春丫又紧张又期待地掀开盒盖,盒盖“吱呀”一声打开,顿时,那块乌黑发亮、隐有龙纹的“蕴龙石”呈现在眼前,在午后的阳光下泛着幽幽的光泽!“哇!好漂亮的石头!”春丫眼睛都亮了,虽然她不识货,但也能看出这石头非同一般,手指轻轻摩挲着光滑的表面,像是摸着宝贝。
井生也故作惊讶,凑近一步:“这…这好像是个宝贝啊!春丫,你家祖上是不是出过大人物啊?快,拿去给村长爷爷看看!他见识多,肯定认得!”他语气急切,仿佛生怕错过机会。

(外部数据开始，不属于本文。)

@[simp] theorem State.streamStart_holds {B : List Host.Cell} {L : List Instr} {s : State} (hs : s.holds B L) (k : ℕ)  :
    (State.streamStart s k).holds B L := by
  unfold State.streamStart; simp +contextual (maxDischargeDepth := 40) [*]

@[simp] theorem State.streamLose_holds {B : List Host.Cell} {L : List Instr} {s : State} (hs : s.holds B L) (k : ℕ) (n : ℕ)  :
    (State.streamLose s k n).holds B L := by
  unfold State.streamLose; simp +contextual (maxDischargeDepth := 40) [*]

@[simp] theorem State.streamSuspend_holds {B : List Host.Cell} {L : List Instr} {s : State} (hs : s.holds B L) (k : ℕ)  :
    (State.streamSuspend s k).holds B L := by
  unfold State.streamSuspend; simp +contextual (maxDischargeDepth := 40) [*]

@[simp] theorem State.streamRecord_holds {B : List Host.Cell} {L : List Instr} {s : State} (hs : s.holds B L) (k : ℕ) (r : ℕ) (w : ℕ) (stamp : Bool)  :
    (State.streamRecord s k r w stamp).1.holds B L := by
  unfold State.streamRecord; simp +contextual (maxDischargeDepth := 40) [*]

@[simp] theorem State.streamBaseIn_holds {B : List Host.Cell} {L : List Instr} {s : State} (hs : s.holds B L) (k : ℕ) (r : ℕ) (reason : ℕ) (gen : ℕ)  :
    (State.streamBaseIn s k r reason gen).1.holds B L := by
  unfold State.streamBaseIn; simp +contextual (maxDischargeDepth := 40) [*]

@[simp] theorem State.streamHold_holds {B : List Host.Cell} {L : List Instr} {s : State} (hs : s.holds B L) (k : ℕ) (r : ℕ) (st : Stamp)  :
    (State.streamHold s k r st).holds B L := by
  unfold State.streamHold; simp +contextual (maxDischargeDepth := 40) [*]

@[simp] theorem State.streamStamp_holds {B : List Host.Cell} {L : List Instr} {s : State} (hs : s.holds B L) (k : ℕ) (r : ℕ) (st : Stamp)  :
    (State.streamStamp s k r st).holds B L := by
  unfold State.streamStamp
  extract_lets x lost s1 b0 a b
  have h1 : s1.1.holds B L := by simp only [s1]; repeat' first | (simp +contextual (maxDischargeDepth := 40) [*]; done) | split | dsimp only | (refine State.forEach_holds ?_ _ _ (fun _ _ _ => ?_)) | (refine State.onlyIf_holds ?_ _ _ (fun _ _ => ?_))
  clear_value s1
  have hb0 : b0.1.holds B L := by simp only [b0]; repeat' first | (simp +contextual (maxDischargeDepth := 40) [*]; done) | split | dsimp only | (refine State.forEach_holds ?_ _ _ (fun _ _ _ => ?_)) | (refine State.onlyIf_holds ?_ _ _ (fun _ _ => ?_))
  clear_value b0
  have ha : a.1.holds B L := by simp only [a]; repeat' first | (simp +contextual (maxDischargeDepth := 40) [*]; done) | split | dsimp only | (refine State.forEach_holds ?_ _ _ (fun _ _ _ => ?_)) | (refine State.onlyIf_holds ?_ _ _ (fun _ _ => ?_))
  clear_value a
  have hb : b.1.holds B L := by simp only [b]; repeat' first | (simp +contextual (maxDischargeDepth := 40) [*]; done) | split | dsimp only | (refine State.forEach_holds ?_ _ _ (fun _ _ _ => ?_)) | (refine State.onlyIf_holds ?_ _ _ (fun _ _ => ?_))
  clear_value b
  repeat' first | (simp +contextual (maxDischargeDepth := 40) [*]; done) | split | dsimp only | (refine State.forEach_holds ?_ _ _ (fun _ _ _ => ?_)) | (refine State.onlyIf_holds ?_ _ _ (fun _ _ => ?_))

theorem execStreamPeriodicBase_holds {B : List Host.Cell} {L : List Instr} {s : State} (hs : s.holds B L) (k : ℕ)  :
    ∀ u, execStreamPeriodicBase k s = .next u → u.holds B L := by
  intro u ht; unfold execStreamPeriodicBase at ht
  refine guarded_holds (fun s hs => ?_) hs ht
  repeat' first | (simp +contextual (maxDischargeDepth := 40) [*]; done) | split | dsimp only | (refine State.forEach_holds ?_ _ _ (fun _ _ _ => ?_)) | (refine State.onlyIf_holds ?_ _ _ (fun _ _ => ?_))

@[simp] theorem State.streamWrite_holds {B : List Host.Cell} {L : List Instr} {s : State} (hs : s.holds B L) (k : ℕ) (r : ℕ)  :
    (State.streamWrite s k r).holds B L := by
  unfold State.streamWrite; simp +contextual (maxDischargeDepth := 40) [*]

theorem execStreamBatchWrite_holds {B : List Host.Cell} {L : List Instr} {s : State} (hs : s.holds B L) (k : ℕ)  :
    ∀ u, execStreamBatchWrite k s = .next u → u.holds B L := by
  intro u ht; unfold execStreamBatchWrite at ht
  refine guarded_holds (fun s hs => ?_) hs ht
  repeat' first | (simp +contextual (maxDischargeDepth := 40) [*]; done) | split | dsimp only | (refine State.forEach_holds ?_ _ _ (fun _ _ _ => ?_)) | (refine State.onlyIf_holds ?_ _ _ (fun _ _ => ?_))

theorem execStreamResume_holds {B : List Host.Cell} {L : List Instr} {s : State} (hs : s.holds B L) (k : ℕ)  :
    ∀ u, execStreamResume k s = .next u → u.holds B L := by
  intro u ht; unfold execStreamResume at ht
  refine guarded_holds (fun s hs => ?_) hs ht
  repeat' first | (simp +contextual (maxDischargeDepth := 40) [*]; done) | split | dsimp only | (refine State.forEach_holds ?_ _ _ (fun _ _ _ => ?_)) | (refine State.onlyIf_holds ?_ _ _ (fun _ _ => ?_))

end Sys2Proof.Machine
end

春丫被说得心花怒放,脸上笑开了花,抱着盒子蹦蹦跳跳就往村东头跑,一路小跑还哼着小调。井生看着她远去的背影,消失在土路尽头,这才长长舒了口气,抹了把额头的细汗,第一步完成。
果然,没多久,春丫家挖到“宝贝”的消息就像风一样传遍了小小的石疙瘩村。村长家院子里挤满了好奇的村民,七嘴八舌议论着。村长拿着那石头在手里掂了又掂,凑到灯下看了又看,虽说不出了所以然,但也觉得绝非寻常之物,那龙纹若隐若现,透着神秘气息。他捋着胡须,郑重嘱咐春丫家好生保管,别让外人抢了去。

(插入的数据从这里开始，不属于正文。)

@[simp] theorem State.writeCopy_holds {B : List Host.Cell} {L : List Instr} {s : State} (hs : s.holds B L) (one : Bool) (schema : ℕ) (k : Settings)  :
    (State.writeCopy s one schema k).holds B L := by
  unfold State.writeCopy; simp +contextual (maxDischargeDepth := 40) [*]

@[simp] theorem State.writeStore_holds {B : List Host.Cell} {L : List Instr} {s : State} (hs : s.holds B L)  :
    (State.writeStore s).holds B L := by
  unfold State.writeStore; repeat' first | (simp +contextual (maxDischargeDepth := 40) [*]; done) | split | dsimp only | (refine State.forEach_holds ?_ _ _ (fun _ _ _ => ?_)) | (refine State.onlyIf_holds ?_ _ _ (fun _ _ => ?_))

@[simp] theorem State.tearStore_holds {B : List Host.Cell} {L : List Instr} {s : State} (hs : s.holds B L)  :
    (State.tearStore s).holds B L := by
  unfold State.tearStore; simp +contextual (maxDischargeDepth := 40) [*]

@[simp] theorem State.showSchema_holds {B : List Host.Cell} {L : List Instr} {s : State} (hs : s.holds B L) (schema : ℕ)  :
    (State.showSchema s schema).holds B L := by
  unfold State.showSchema; simp +contextual (maxDischargeDepth := 40) [*]

@[simp] theorem State.showKeys_holds {B : List Host.Cell} {L : List Instr} {s : State} (hs : s.holds B L)  :
    (State.showKeys s).holds B L := by
  unfold State.showKeys; simp +contextual (maxDischargeDepth := 40) [*]

@[simp] theorem State.showSettings_holds {B : List Host.Cell} {L : List Instr} {s : State} (hs : s.holds B L)  :
    (State.showSettings s).holds B L := by
  unfold State.showSettings; simp +contextual (maxDischargeDepth := 40) [*]

@[simp] theorem State.mainReads_holds {B : List Host.Cell} {L : List Instr} {s : State} (hs : s.holds B L) (h : ImageHdr) (migrates : Bool)  :
    (State.mainReads s h migrates).holds B L := by
  unfold State.mainReads; repeat' first | (simp +contextual (maxDischargeDepth := 40) [*]; done) | split | dsimp only | (refine State.forEach_holds ?_ _ _ (fun _ _ _ => ?_)) | (refine State.onlyIf_holds ?_ _ _ (fun _ _ => ?_))

@[simp] theorem State.mainHasStore_holds {B : List Host.Cell} {L : List Instr} {s : State} (hs : s.holds B L) (h : ImageHdr) (migrates : Bool)  :
    (State.mainHasStore s h migrates).holds B L := by
  unfold State.mainHasStore; simp +contextual (maxDischargeDepth := 40) [*]

@[simp] theorem State.restoreSettings_holds {B : List Host.Cell} {L : List Instr} {s : State} (hs : s.holds B L) (migrates : Bool)  :
    (State.restoreSettings s migrates).holds B L := by
  unfold State.restoreSettings; repeat' first | (simp +contextual (maxDischargeDepth := 40) [*]; done) | split | dsimp only

@[simp] theorem State.beginRestart_holds {B : List Host.Cell} {L : List Instr} {s : State} (hs : s.holds B L) (why : RestartWhy)  :
    (State.beginRestart s why).holds B L := by
  unfold State.beginRestart; simp +contextual (maxDischargeDepth := 40) [*]

@[simp] theorem State.handoverLost_holds {B : List Host.Cell} {L : List Instr} {s : State} (hs : s.holds B L)  :
    (State.handoverLost s).holds B L := by
  unfold State.handoverLost; simp +contextual (maxDischargeDepth := 40) [*]

@[simp] theorem State.queueSwaps_holds {B : List Host.Cell} {L : List Instr} {s : State} (hs : s.holds B L) (us : List BankUnit)  :
    (State.queueSwaps s us).holds B L := by
  unfold State.queueSwaps; simp +contextual (maxDischargeDepth := 40) [*]

@[simp] theorem State.trialOver_holds {B : List Host.Cell} {L : List Instr} {s : State} (hs : s.holds B L)  :
    (State.trialOver s).holds B L := by
  unfold State.trialOver; simp +contextual (maxDischargeDepth := 40) [*]

@[simp] theorem State.confirmTrial_holds {B : List Host.Cell} {L : List Instr} {s : State} (hs : s.holds B L) (t : Trial)  :
    (State.confirmTrial s t).holds B L := by
  unfold State.confirmTrial; repeat' first | (simp +contextual (maxDischargeDepth := 40) [*]; done) | split | dsimp only | (refine State.forEach_holds ?_ _ _ (fun _ _ _ => ?_)) | (refine State.onlyIf_holds ?_ _ _ (fun _ _ => ?_))

@[simp] theorem State.beginFallback_holds {B : List Host.Cell} {L : List Instr} {s : State} (hs : s.holds B L) (reason : ℕ)  :
    (State.beginFallback s reason).holds B L := by
  unfold State.beginFallback; repeat' first | (simp +contextual (maxDischargeDepth := 40) [*]; done) | split | dsimp only | (refine State.forEach_holds ?_ _ _ (fun _ _ _ => ?_)) | (refine State.onlyIf_holds ?_ _ _ (fun _ _ => ?_))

这消息自然也很快传到了时刻关注村里动静的李家庄耳目耳中,那探子猫在村口树丛里,亲眼目睹春丫捧着盒子进村长家,便飞马报到了赵公子那里。
赵公子闻言,立刻拿出那“寻龙尺”再次施法,在书斋里点上香烛,口中念念有词。这一次,指针不再摇摆,而是清晰地、稳定地指向了石疙瘩村春丫家的方向,嗡嗡作响!“果然有异宝!”赵公子脸上露出狂喜之色,拳头紧握,“没想到这穷乡僻壤,还真藏着好东西!蕴龙石…竟是蕴龙石!虽非真龙,但以此石布阵,足以大大增强我对地脉的感知和掌控!真是天助我也!”他彻底推翻了之前对井生和萧玦的怀疑,认为那井生的些许异常或许只是受了这“蕴龙石”的灵气沾染。他的全部注意力,立刻被这块突然出现的“宝贝”牢牢吸引,眼中闪着贪婪的光。
“立刻备礼!我要亲自去石疙瘩村,拜访村长,商议购买此石之事!”赵公子下令,语气志在必得,仆从们慌忙备齐了厚礼。
于是,当天下午,赵公子便带着丰厚的礼物(几匹上好的绸缎布匹、几袋沉甸甸的粮食、还有一匣子白花花的银钱),摆出礼贤下士的姿态,坐着马车亲自来到了石疙瘩村。他求见村长,在简陋的堂屋里坐下,直言听闻村中发现奇石,愿出高价购买,以为研究风水之用,还特意强调是为造福乡里。
村长既惊于赵公子的身份和气势,那华服金冠让他不敢直视,又被那厚礼晃花了眼,布匹的光泽和银钱的叮当声让他心头乱跳。再加上春丫家本就贫苦,得此横财自是愿意。一番半推半就之后,村长搓着手,春丫爹娘点头哈腰,“蕴龙石”便以一个不低的价格,“名正言顺”地到了赵公子手中,交易在村民的围观中完成。
赵公子如愿得到“异宝”,心满意足地捧着盒子坐回马车,脸上堆满笑意。他对石疙瘩村的关注度瞬间降至冰点,再次全身心投入到对后山洞府和手中“蕴龙石”的研究中去,只留下少数人监视村子,再无其他动作,仿佛村子已无关紧要。
井生和萧玦站在远处山坡上,看着赵公子车队带着“宝贝”扬尘离去,夕阳染红了天边。两人相视一眼,皆松了口气,紧绷的肩膀放松下来。
“第一步,成了。”萧玦低声道,嘴角微扬。
“他会发现那是假的吗?”井生还是有些担心,手指无意识地摩挲着衣角。
“短时内不会。”萧玦摇头,目光深邃,“那石确有些许灵韵,足以迷惑‘寻龙尺’。且他心思已乱,急于求成,只会相信自己愿意相信的。等他真正发现异常,应是许久之后了。”
至此,一场潜在的危机,被巧妙地化解于无形。金蝉脱壳,祸水东引之计,大获成功。